▶ _DATA_
-- ==== Sys2Proof/Laws/Bus.lean ====
section
/-! SUPPORT. What each operation on the bus can change, said once: reads and dummy reads leave the registers, the
port, the stores and the session alone; a write changes one store. -/

namespace Sys2Proof.Machine

/-! ## Reads -/

/-- Counting a joystick draw changes no field but the counters. -/
theorem State.countJoystick_eq (j : Joystick) (s : State) :
    ∃ d, State.countJoystick j s = { s with draws := d } := by
  unfold State.countJoystick
  split
  · exact ⟨s.draws, rfl⟩
  · exact ⟨_, rfl⟩

/-- Counting a draw of OSC3 changes no field but the counters. -/
theorem State.countOsc3_eq (n : BitVec 5) (s : State) : ∃ d, State.countOsc3 n s = { s with draws := d } := by
  unfold State.countOsc3
  split
  · exact ⟨_, rfl⟩
  · exact ⟨s.draws, rfl⟩

/-- A read in the I/O region changes a device, the joystick values or the counters of draws; the audio chip is no
such device (60_exceptions.md R363). -/
theorem State.ioRead_eq (a : Word) (s : State) : ∃ v c1 c2 i dr, (s.ioRead a).2 =
    { s with vic := v, cia1 := c1, cia2 := c2, input := i, draws := dr } := by
  unfold State.ioRead
  split
  · exact ⟨_, _, _, _, _, rfl⟩
  · split
    · obtain ⟨dr, h⟩ := State.countOsc3_eq (a.extractLsb' 0 5) s
      rw [h]
      exact ⟨_, _, _, _, _, rfl⟩
    · exact ⟨_, _, _, _, _, rfl⟩
  · exact ⟨_, _, _, _, _, rfl⟩
  · simp only [State.readCia1]
    split
    · obtain ⟨dr, h⟩ := State.countJoystick_eq s.input.joy2 { s with
        cia1 := (s.cia1.read (a.extractLsb' 0 4)
          (joystickPins (s.input.joy2.sample s.draws.joystick) &&& keyRows s.cia1.portB s.input.keys)
          (joystickPins (s.input.joy1.sample s.draws.joystick) &&& keyColumns s.cia1.portA s.input.keys)).2
        input := { s.input with joy2 := s.input.joy2.settle } }
      rw [h]
      exact ⟨_, _, _, _, _, rfl⟩
    · obtain ⟨dr, h⟩ := State.countJoystick_eq s.input.joy1 { s with
        cia1 := (s.cia1.read (a.extractLsb' 0 4)
          (joystickPins (s.input.joy2.sample s.draws.joystick) &&& keyRows s.cia1.portB s.input.keys)
          (joystickPins (s.input.joy1.sample s.draws.joystick) &&& keyColumns s.cia1.portA s.input.keys)).2
        input := { s.input with joy1 := s.input.joy1.settle } }
      rw [h]
      exact ⟨_, _, _, _, _, rfl⟩
    · exact ⟨_, _, _, _, _, rfl⟩
  · exact ⟨_, _, _, _, _, rfl⟩
  · exact ⟨_, _, _, _, _, rfl⟩

/-- A read that no device answers changes nothing. -/
theorem State.busRead_pure (a : Word) (s : State) (h : s.store a ≠ .io) : (s.busRead a).2 = s := by
  unfold State.busRead
  split <;> first | rfl | contradiction

/-- A bus read changes a device, the joystick values or the counters of draws, and nothing else. -/
theorem State.busRead_eq (a : Word) (s : State) : ∃ v c1 c2 i dr, (s.busRead a).2 =
    { s with vic := v, cia1 := c1, cia2 := c2, input := i, draws := dr } := by
  by_cases h : s.store a = .io
  · simp only [State.busRead, h]
    exact State.ioRead_eq a s
  · rw [State.busRead_pure a s h]
    exact ⟨_, _, _, _, _, rfl⟩

@[simp] theorem State.busRead_cpu (a : Word) (s : State) : ((s.busRead a).2).cpu = s.cpu := by
  obtain ⟨_, _, _, _, _, h⟩ := State.busRead_eq a s; rw [h]
@[simp] theorem State.busRead_ddr (a : Word) (s : State) : ((s.busRead a).2).ddr = s.ddr := by
  obtain ⟨_, _, _, _, _, h⟩ := State.busRead_eq a s; rw [h]
@[simp] theorem State.busRead_pr (a : Word) (s : State) : ((s.busRead a).2).pr = s.pr := by
  obtain ⟨_, _, _, _, _, h⟩ := State.busRead_eq a s; rw [h]
@[simp] theorem State.busRead_ram (a : Word) (s : State) : ((s.busRead a).2).ram = s.ram := by
  obtain ⟨_, _, _, _, _, h⟩ := State.busRead_eq a s; rw [h]
@[simp] theorem State.busRead_colorRam (a : Word) (s : State) : ((s.busRead a).2).colorRam = s.colorRam := by
  obtain ⟨_, _, _, _, _, h⟩ := State.busRead_eq a s; rw [h]
@[simp] theorem State.busRead_session (a : Word) (s : State) : ((s.busRead a).2).session = s.session := by
  obtain ⟨_, _, _, _, _, h⟩ := State.busRead_eq a s; rw [h]
@[simp] theorem State.busRead_cycle (a : Word) (s : State) : ((s.busRead a).2).cycle = s.cycle := by
  obtain ⟨_, _, _, _, _, h⟩ := State.busRead_eq a s; rw [h]
@[simp] theorem State.busRead_diag (a : Word) (s : State) : ((s.busRead a).2).diag = s.diag := by
  obtain ⟨_, _, _, _, _, h⟩ := State.busRead_eq a s; rw [h]
@[simp] theorem State.busRead_params (a : Word) (s : State) : ((s.busRead a).2).params = s.params := by
  obtain ⟨_, _, _, _, _, h⟩ := State.busRead_eq a s; rw [h]
@[simp] theorem State.busRead_owed (a : Word) (s : State) : ((s.busRead a).2).owed = s.owed := by
  obtain ⟨_, _, _, _, _, h⟩ := State.busRead_eq a s; rw [h]
@[simp] theorem State.busRead_sid (a : Word) (s : State) : ((s.busRead a).2).sid = s.sid := by
  obtain ⟨_, _, _, _, _, h⟩ := State.busRead_eq a s; rw [h]
@[simp] theorem State.busRead_trace (a : Word) (s : State) : (s.busRead a).2.trace = s.trace := by
  obtain ⟨_, _, _, _, _, h⟩ := State.busRead_eq a s; rw [h]

/-- A byte of RAM. -/
theorem State.busRead_ram_value (a : Word) (s : State) (h : s.store a = .ram) :
    s.busRead a = (s.ram.read a.toNat, s) := by
  simp only [State.busRead, h]

@[simp] theorem State.log_cpu (e : BusAccess) (s : State) : (s.log e).cpu = s.cpu := rfl

@[simp] theorem memRead_cpu (a : Word) (s : State) : ((memRead a s).2).cpu = s.cpu := by
  simp [memRead]
@[simp] theorem memRead_ddr (a : Word) (s : State) : ((memRead a s).2).ddr = s.ddr := by
  simp [memRead]
@[simp] theorem memRead_pr (a : Word) (s : State) : ((memRead a s).2).pr = s.pr := by
  simp [memRead]
@[simp] theorem memRead_ram (a : Word) (s : State) : ((memRead a s).2).ram = s.ram := by
  simp [memRead]
@[simp] theorem memRead_colorRam (a : Word) (s : State) : ((memRead a s).2).colorRam = s.colorRam := by
  simp [memRead]
@[simp] theorem memRead_session (a : Word) (s : State) : ((memRead a s).2).session = s.session := by
  simp [memRead]
@[simp] theorem memRead_cycle (a : Word) (s : State) : ((memRead a s).2).cycle = s.cycle := by
  simp [memRead]
@[simp] theorem memRead_diag (a : Word) (s : State) : ((memRead a s).2).diag = s.diag := by
  simp [memRead]
@[simp] theorem memRead_params (a : Word) (s : State) : ((memRead a s).2).params = s.params := by
  simp [memRead]
@[simp] theorem memRead_owed (a : Word) (s : State) : ((memRead a s).2).owed = s.owed := by
  simp [memRead]
@[simp] theorem memRead_sid (a : Word) (s : State) : ((memRead a s).2).sid = s.sid := by
  simp [memRead]

/-- A counted read is recorded. -/
@[simp] theorem memRead_trace (a : Word) (s : State) :
    (memRead a s).2.trace = .read a (s.busRead a).1 :: s.trace := by
  simp [memRead, State.log]

@[simp] theorem memRead_value (a : Word) (s : State) : (memRead a s).1 = (s.busRead a).1 := rfl

@[simp] theorem dummyRead_cpu (a : Word) (s : State) : (dummyRead a s).cpu = s.cpu := memRead_cpu a s
@[simp] theorem dummyRead_ddr (a : Word) (s : State) : (dummyRead a s).ddr = s.ddr := memRead_ddr a s
@[simp] theorem dummyRead_pr (a : Word) (s : State) : (dummyRead a s).pr = s.pr := memRead_pr a s
@[simp] theorem dummyRead_ram (a : Word) (s : State) : (dummyRead a s).ram = s.ram := memRead_ram a s
@[simp] theorem dummyRead_colorRam (a : Word) (s : State) :
    (dummyRead a s).colorRam = s.colorRam := memRead_colorRam a s
@[simp] theorem dummyRead_session (a : Word) (s : State) : (dummyRead a s).session = s.session := memRead_session a s
@[simp] theorem dummyRead_cycle (a : Word) (s : State) : (dummyRead a s).cycle = s.cycle := memRead_cycle a s
@[simp] theorem dummyRead_diag (a : Word) (s : State) : (dummyRead a s).diag = s.diag := memRead_diag a s
@[simp] theorem dummyRead_params (a : Word) (s : State) : (dummyRead a s).params = s.params := memRead_params a s
@[simp] theorem dummyRead_owed (a : Word) (s : State) : (dummyRead a s).owed = s.owed := memRead_owed a s
@[simp] theorem dummyRead_sid (a : Word) (s : State) : (dummyRead a s).sid = s.sid := memRead_sid a s

@[simp] theorem dummyRead_trace (a : Word) (s : State) :
    (dummyRead a s).trace = .read a (s.busRead a).1 :: s.trace := memRead_trace a s

/-! ## Writes -/

/-- A write in the I/O region changes a device or the colour RAM. -/
theorem State.ioWrite_eq (a : Word) (v : Byte) (s : State) : ∃ vi c1 c2 d cr, s.ioWrite a v =
    { s with vic := vi, cia1 := c1, cia2 := c2, sid := d, colorRam := cr } := by
  unfold State.ioWrite
  split <;> exact ⟨_, _, _, _, _, rfl⟩

/-- A bus write changes the port, RAM, colour RAM or a device, and nothing else. -/
theorem State.busWrite_eq (a : Word) (v : Byte) (s : State) : ∃ dd pp r vi c1 c2 d cr, s.busWrite a v =
    { s with ddr := dd, pr := pp, ram := r, vic := vi, cia1 := c1, cia2 := c2, sid := d, colorRam := cr } := by
  unfold State.busWrite State.writeUnderRom
  split
  · exact ⟨_, _, _, _, _, _, _, _, rfl⟩
  · exact ⟨_, _, _, _, _, _, _, _, rfl⟩
  · exact ⟨_, _, _, _, _, _, _, _, rfl⟩
  · split <;> exact ⟨_, _, _, _, _, _, _, _, rfl⟩
  · split <;> exact ⟨_, _, _, _, _, _, _, _, rfl⟩
  · split <;> exact ⟨_, _, _, _, _, _, _, _, rfl⟩
  · obtain ⟨_, _, _, _, _, h⟩ := State.ioWrite_eq a v s
    rw [h]
    exact ⟨_, _, _, _, _, _, _, _, rfl⟩

@[simp] theorem State.busWrite_cpu (a : Word) (v : Byte) (s : State) : (s.busWrite a v).cpu = s.cpu := by
  obtain ⟨_, _, _, _, _, _, _, _, h⟩ := State.busWrite_eq a v s; rw [h]
@[simp] theorem State.busWrite_session (a : Word) (v : Byte) (s : State) : (s.busWrite a v).session = s.session := by
  obtain ⟨_, _, _, _, _, _, _, _, h⟩ := State.busWrite_eq a v s; rw [h]
@[simp] theorem State.busWrite_cycle (a : Word) (v : Byte) (s : State) : (s.busWrite a v).cycle = s.cycle := by
  obtain ⟨_, _, _, _, _, _, _, _, h⟩ := State.busWrite_eq a v s; rw [h]
@[simp] theorem State.busWrite_diag (a : Word) (v : Byte) (s : State) : (s.busWrite a v).diag = s.diag := by
  obtain ⟨_, _, _, _, _, _, _, _, h⟩ := State.busWrite_eq a v s; rw [h]
@[simp] theorem State.busWrite_params (a : Word) (v : Byte) (s : State) : (s.busWrite a v).params = s.params := by
  obtain ⟨_, _, _, _, _, _, _, _, h⟩ := State.busWrite_eq a v s; rw [h]
@[simp] theorem State.busWrite_owed (a : Word) (v : Byte) (s : State) : (s.busWrite a v).owed = s.owed := by
  obtain ⟨_, _, _, _, _, _, _, _, h⟩ := State.busWrite_eq a v s; rw [h]
@[simp] theorem State.busWrite_input (a : Word) (v : Byte) (s : State) : (s.busWrite a v).input = s.input := by
  obtain ⟨_, _, _, _, _, _, _, _, h⟩ := State.busWrite_eq a v s; rw [h]
@[simp] theorem State.busWrite_draws (a : Word) (v : Byte) (s : State) : (s.busWrite a v).draws = s.draws := by
  obtain ⟨_, _, _, _, _, _, _, _, h⟩ := State.busWrite_eq a v s; rw [h]
@[simp] theorem State.busWrite_trace (a : Word) (v : Byte) (s : State) : (s.busWrite a v).trace = s.trace := by
  obtain ⟨_, _, _, _, _, _, _, _, h⟩ := State.busWrite_eq a v s; rw [h]

@[simp] theorem memWrite_cpu (a : Word) (v : Byte) (s : State) : (memWrite a v s).cpu = s.cpu := by
  simp [memWrite]
@[simp] theorem memWrite_session (a : Word) (v : Byte) (s : State) : (memWrite a v s).session = s.session := by
  simp [memWrite]
@[simp] theorem memWrite_cycle (a : Word) (v : Byte) (s : State) : (memWrite a v s).cycle = s.cycle := by
  simp [memWrite]
@[simp] theorem memWrite_diag (a : Word) (v : Byte) (s : State) : (memWrite a v s).diag = s.diag := by
  simp [memWrite]
@[simp] theorem memWrite_params (a : Word) (v : Byte) (s : State) : (memWrite a v s).params = s.params := by
  simp [memWrite]
@[simp] theorem memWrite_owed (a : Word) (v : Byte) (s : State) : (memWrite a v s).owed = s.owed := by
  simp [memWrite]
@[simp] theorem memWrite_input (a : Word) (v : Byte) (s : State) : (memWrite a v s).input = s.input := by
  simp [memWrite]
@[simp] theorem memWrite_draws (a : Word) (v : Byte) (s : State) : (memWrite a v s).draws = s.draws := by
  simp [memWrite]

@[simp] theorem memWrite_trace (a : Word) (v : Byte) (s : State) :
    (memWrite a v s).trace = .write a v :: s.trace := by
  simp [memWrite, State.log]

/-- A write to a byte of RAM. -/
theorem State.busWrite_ram_value (a : Word) (v : Byte) (s : State) (h : s.store a = .ram) :
    s.busWrite a v = s.writeRam a v := by
  simp only [State.busWrite, h]

/-- Every byte of RAM but the one at the address written is kept. -/
theorem State.busWrite_ram_other (a : Word) (v : Byte) (s : State) (k : Nat) (h : k ≠ a.toNat) :
    (s.busWrite a v).ram.read k = s.ram.read k := by
  have hw : (s.writeRam a v).ram.read k = s.ram.read k := Memory.read_write_other s.ram a.toNat k v h
  unfold State.busWrite State.writeUnderRom
  split
  · rfl
  · rfl
  · exact hw
  · split
    · exact hw
    · rfl
  · split
    · exact hw
    · rfl
  · split
    · exact hw
    · rfl
  · obtain ⟨_, _, _, _, _, h⟩ := State.ioWrite_eq a v s
    rw [h]

/-- A write keeps RAM in canonical form. -/
theorem State.busWrite_ram_wf (a : Word) (v : Byte) (s : State) (h : Memory.wf s.ram = true) :
    Memory.wf (s.busWrite a v).ram = true := by
  have hw : Memory.wf (s.writeRam a v).ram = true := Memory.wf_write s.ram a.toNat v h
  unfold State.busWrite State.writeUnderRom
  split
  · exact h
  · exact h
  · exact hw
  · split <;> assumption
  · split <;> assumption
  · split <;> assumption
  · obtain ⟨_, _, _, _, _, e⟩ := State.ioWrite_eq a v s
    rw [e]
    exact h

/-- A write keeps colour RAM in canonical form. -/
theorem State.busWrite_colorRam_wf (a : Word) (v : Byte) (s : State) (h : Memory.wf s.colorRam = true) :
    Memory.wf (s.busWrite a v).colorRam = true := by
  unfold State.busWrite State.writeUnderRom
  split
  · exact h
  · exact h
  · exact h
  · split <;> exact h
  · split <;> exact h
  · split <;> exact h
  · unfold State.ioWrite
    split
    · exact h
    · exact h
    · exact Memory.wf_write s.colorRam _ _ h
    · exact h
    · exact h
    · exact h

/-- A write to the video chip keeps its register file in canonical form. -/
theorem Vic.write_regs_wf (n : BitVec 6) (b : Byte) (v : Vic) (h : Memory.wf v.regs = true) :
    Memory.wf (v.write n b).regs = true := by
  have hs : ∀ k c, Memory.wf (v.store k c).regs = true := fun k c => Memory.wf_write v.regs k c h
  unfold Vic.write
  split
  · unfold Vic.setCompare
    split <;> exact hs _ _
  · unfold Vic.setCompare
    split <;> exact h
  · exact h
  · exact h
  · exact h
  · exact h
  · split
    · exact h
    · exact hs _ _

/-! ## Which store answers (20_memory.md R80 to R82) -/

/-- Below `$A000` only the two port addresses are not RAM. -/
theorem State.store_low (s : State) (a : Word) (h2 : 2 ≤ a.toNat) (h : a.toNat < 0xA000) : s.store a = .ram := by
  have h0 : a ≠ 0x0000 := by rintro rfl; simp at h2
  have h1 : a ≠ 0x0001 := by rintro rfl; simp at h2
  have h3 : a < 0xA000 := by rw [BitVec.lt_def]; simpa using h
  rw [State.store, storeOf, if_neg h0, if_neg h1, if_pos h3]

theorem stackAddr_toNat (v : Byte) : (stackAddr v).toNat = 256 + v.toNat := by
  have hv := v.isLt
  simp only [stackAddr, wordOf, BitVec.toNat_append]
  have e : (1#8).toNat <<< 8 ||| v.toNat = 256 + v.toNat := by
    have := Nat.shiftLeft_add_eq_or_of_lt hv 1
    simpa [Nat.shiftLeft_eq] using this.symm
  exact e

/-- The stack is RAM in every bank configuration (10_state.md R22). -/
@[simp] theorem State.store_stack (s : State) (v : Byte) : s.store (stackAddr v) = .ram := by
  have hv := v.isLt
  exact State.store_low s _ (by rw [stackAddr_toNat]; omega) (by rw [stackAddr_toNat]; omega)

end Sys2Proof.Machine
end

▶ _HOW TO COMPLETE THIS TASK_
Out of the records, collect only those lines that contain the string "BitVec".

▶ _RESULT_
theorem State.countOsc3_eq (n : BitVec 5) (s : State) : ∃ d, State.countOsc3 n s = { s with draws := d } := by
theorem Vic.write_regs_wf (n : BitVec 6) (b : Byte) (v : Vic) (h : Memory.wf v.regs = true) :
  have h3 : a < 0xA000 := by rw [BitVec.lt_def]; simpa using h
  simp only [stackAddr, wordOf, BitVec.toNat_append]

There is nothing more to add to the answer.